Entries taken from a collection
----

-- ==== Sys2Proof/Laws/Ops.lean ====
section
/-! SUPPORT. The clamp, the notifications of a register write, and what the shared operations can do, each said once:
callers cite these and unfold nothing. -/

namespace Sys2Proof.Machine

/-- The clamp into 0 to `top`, as a natural number. -/
theorem clamp_toNat (top : Nat) (v : Int) : (clamp 0 top v).toNat = min v.toNat top := by
  unfold clamp
  split
  · omega
  · split <;> omega

theorem clampAddr_val (v : Int) : (clampAddr v).val = min v.toNat 999 := by
  have h := clamp_toNat 999 v
  simp only [clampAddr, Fin.ofNat]
  simp only [Nat.cast_ofNat] at h
  rw [h]
  omega

theorem clampWord_val (v : Int) : (clampWord v).val = min v.toNat 19999 := by
  have h := clamp_toNat 19999 v
  simp only [clampWord, Fin.ofNat]
  simp only [Nat.cast_ofNat] at h
  rw [h]
  omega

theorem clampSlot_val (v : Int) : (clampSlot v).val = min v.toNat 199 := by
  have h := clamp_toNat 199 v
  simp only [clampSlot, Fin.ofNat]
  simp only [Nat.cast_ofNat] at h
  rw [h]
  omega

/-- A value already in the range of the destination is not changed (R27). -/
@[simp] theorem clampAddr_addr (a : Addr) : clampAddr (a.val : Int) = a := by
  apply Fin.ext
  rw [clampAddr_val]
  omega

@[simp] theorem clampWord_word (w : Word) : clampWord (w.val : Int) = w := by
  apply Fin.ext
  rw [clampWord_val]
  omega

@[simp] theorem clampSlot_slot (m : Slot) : clampSlot (m.val : Int) = m := by
  apply Fin.ext
  rw [clampSlot_val]
  omega

@[simp] theorem clampAddr_zero : clampAddr 0 = 0 := rfl
@[simp] theorem clampWord_zero : clampWord 0 = 0 := rfl
@[simp] theorem clampSlot_zero : clampSlot 0 = 0 := rfl

/-- A natural number in the range of the destination is written as it is. -/
theorem clampAddr_of_lt {n : Nat} (h : n < 1000) : (clampAddr (n : Int)).val = n := by
  rw [clampAddr_val]
  omega

theorem clampWord_of_lt {n : Nat} (h : n < 20000) : (clampWord (n : Int)).val = n := by
  rw [clampWord_val]
  omega

theorem clampSlot_of_lt {n : Nat} (h : n < 200) : (clampSlot (n : Int)).val = n := by
  rw [clampSlot_val]
  omega

/-- A write to `MC` makes it 0 only where the value is 0 or less. -/
theorem clampSlot_eq_zero (v : Int) : clampSlot v = 0 ↔ v ≤ 0 := by
  rw [← Fin.val_inj, clampSlot_val]
  simp only [Fin.val_zero]
  omega

/-- The auto-increment's value (R124). -/
theorem clampSlot_succ_val (m : Slot) : (clampSlot ((m.val : Int) + 1)).val = min (m.val + 1) 199 := by
  rw [clampSlot_val]
  omega

/-- `PC + 1` (R196). -/
theorem clampAddr_succ_val (a : Addr) : (clampAddr ((a.val : Int) + 1)).val = min (a.val + 1) 999 := by
  rw [clampAddr_val]
  omega

/-- The saturating sum (R171). -/
theorem clampWord_add_val (a b : Word) : (clampWord ((a.val : Int) + (b.val : Int))).val = min (a.val + b.val) 19999 := by
  rw [clampWord_val]
  omega

/-- The saturating difference (R172). -/
theorem clampWord_sub_val (a b : Word) : (clampWord ((a.val : Int) - (b.val : Int))).val = a.val - b.val := by
  rw [clampWord_val]
  omega

/-- The saturating successor (R173). -/
theorem clampWord_succ_val (a : Word) : (clampWord ((a.val : Int) + 1)).val = min (a.val + 1) 19999 := by
  rw [clampWord_val]
  omega

/-- The saturating predecessor (R174). -/
theorem clampWord_pred_val (a : Word) : (clampWord ((a.val : Int) - 1)).val = a.val - 1 := by
  rw [clampWord_val]
  omega

/-- Every register write notifies of its register, and of no other (R280). -/
theorem registerChanged_mem_regEvents (q r : Reg) (top v : Int) :
    Event.registerChanged q ∈ regEvents r top v ↔ q = r := by
  unfold regEvents
  split <;> simp

/-- A register write notifies of a clamp exactly when the value was outside its range (R27). -/
theorem normalized_mem_regEvents (q r : Reg) (top v : Int) :
    Event.normalized q ∈ regEvents r top v ↔ q = r ∧ (v < 0 ∨ top < v) := by
  unfold regEvents normalizes
  split <;> simp_all

@[simp] theorem State.setAb_addr_ab (s : State) (a : Addr) : (s.setAb (a.val : Int)).ab = a := clampAddr_addr a
@[simp] theorem State.setPc_addr_pc (s : State) (a : Addr) : (s.setPc (a.val : Int)).pc = a := clampAddr_addr a
@[simp] theorem State.setDb_word_db (s : State) (w : Word) : (s.setDb (w.val : Int)).db = w := clampWord_word w
@[simp] theorem State.setAcc_word_acc (s : State) (w : Word) : (s.setAcc (w.val : Int)).acc = w := clampWord_word w
@[simp] theorem State.setIr_word_ir (s : State) (w : Word) : (s.setIr (w.val : Int)).ir = w := clampWord_word w

/-- All the core's store can do (R70, R150). -/
theorem State.coreStore_spec (s : State) :
    s.coreStore = { s with
      memory := Store.write 0 s.memory s.ab.val s.db, lastAccessed := some s.ab,
      events := s.events ++ [.memoryChanged s.ab.val] } := rfl

/-- All the core's load can do (R70, R151). -/
theorem State.coreLoad_spec (s : State) :
    s.coreLoad = { s with
      db := s.memRead s.ab.val, lastAccessed := some s.ab,
      events := s.events ++ regEvents .db 19999 (s.memRead s.ab.val).val } := by
  simp only [State.coreLoad, State.markAccess, State.setDb, clampWord_word]

/-- All the auto-increment can do (R124). -/
theorem State.autoIncrement_spec (s : State) :
    s.autoIncrement = { s with
      mc := clampSlot ((s.mc.val : Int) + 1), events := s.events ++ regEvents .mc 199 ((s.mc.val : Int) + 1) } := rfl

/-- All that taking an execution fault can do (R296). -/
theorem State.takeFault_spec (s : State) (f : ExecFault) : TakesFault f s (s.takeFault f) := by
  simp [Halts, TakesFault, KeepsRegsBut, KeepsHostState]

/-- All `resetMachine` can do to the machine (R332). -/
theorem State.resetRegisters_arch (s : State) :
    s.resetRegisters.toArch = { s.toArch with
      ab := 0, db := 0, acc := 0, pc := 0, ir := 0, mc := 0, halted := false, lastAccessed := none } := rfl

@[simp] theorem andThen_next (s : State) (f : State → Host.Outcome State Fault Refusal) :
    andThen (.next s) f = f s := rfl

/-- A sequence that answers a next state passed through one. -/
theorem andThen_eq_next {o : Host.Outcome State Fault Refusal} {f : State → Host.Outcome State Fault Refusal}
    {t : State} (h : andThen o f = .next t) : ∃ u, o = .next u ∧ f u = .next t := by
  cases o with
  | next u => exact ⟨u, rfl, h⟩
  | fault r => exact nomatch h
  | refused r => exact nomatch h

/-- What a number in a range is (R62, R63, R67). -/
theorem HostNum.upTo_eq_some {x : HostNum} {top n : Nat} : x.upTo top = some n ↔ x = .int n ∧ n ≤ top := by
  cases x with
  | nonInteger => simp [HostNum.upTo]
  | int v =>
    simp only [HostNum.upTo, HostNum.int.injEq]
    split
    · simp only [Option.some.injEq]; omega
    · simp only [reduceCtorEq, false_iff]; omega

theorem HostNum.upTo_natCast {top n : Nat} (h : n ≤ top) : (HostNum.int (n : Int)).upTo top = some n :=
  HostNum.upTo_eq_some.mpr ⟨rfl, h⟩

/-- The ids a slot may hold (R36, R67). -/
theorem HostNum.microId_eq_some {x : HostNum} {id : Nat} : x.microId = some id ↔ x = .int id ∧ legalId id = true := by
  simp only [HostNum.microId, Option.filter_eq_some_iff, HostNum.upTo_eq_some]
  constructor
  · rintro ⟨⟨h, -⟩, hl⟩
    exact ⟨h, hl⟩
  · rintro ⟨h, hl⟩
    refine ⟨⟨h, ?_⟩, hl⟩
    simp only [legalId, Bool.and_eq_true, decide_eq_true_eq] at hl
    omega

/-- All the Microcode port can do (R67). -/
theorem State.portMicrocodeWrite_ok {s t : State} {a v : HostNum} :
    s.portMicrocodeWrite a v = .ok t ↔
      ∃ n id : Nat, a = .int n ∧ n < 200 ∧ v = .int id ∧ legalId id = true ∧ t = s.mcWrite n id := by
  unfold State.portMicrocodeWrite
  cases ha : a.upTo 199 with
  | none =>
    simp only [reduceCtorEq, false_iff, not_exists, not_and]
    intro n id h hn
    have := HostNum.upTo_eq_some.mpr ⟨h, show n ≤ 199 by omega⟩
    simp [ha] at this
  | some n =>
    obtain ⟨hn, hle⟩ := HostNum.upTo_eq_some.mp ha
    cases hv : v.microId with
    | none =>
      simp only [reduceCtorEq, false_iff, not_exists, not_and]
      intro n id _ _ h hl
      have := HostNum.microId_eq_some.mpr ⟨h, hl⟩
      simp [hv] at this
    | some id =>
      obtain ⟨hi, hl⟩ := HostNum.microId_eq_some.mp hv
      constructor
      · intro h
        exact ⟨n, id, hn, by omega, hi, hl, by injection h with h; exact h.symm⟩
      · rintro ⟨n', id', h1, -, h2, -, rfl⟩
        rw [hn] at h1
        rw [hi] at h2
        simp only [HostNum.int.injEq, Nat.cast_inj] at h1 h2
        rw [h1, h2]

end Sys2Proof.Machine
end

----

→ Your instructions: The lines to copy are those above that contain the string "have".

→ Task answer:
  have h := clamp_toNat 999 v
  have h := clamp_toNat 19999 v
  have h := clamp_toNat 199 v
    have := HostNum.upTo_eq_some.mpr ⟨h, show n ≤ 199 by omega⟩
      have := HostNum.microId_eq_some.mpr ⟨h, hl⟩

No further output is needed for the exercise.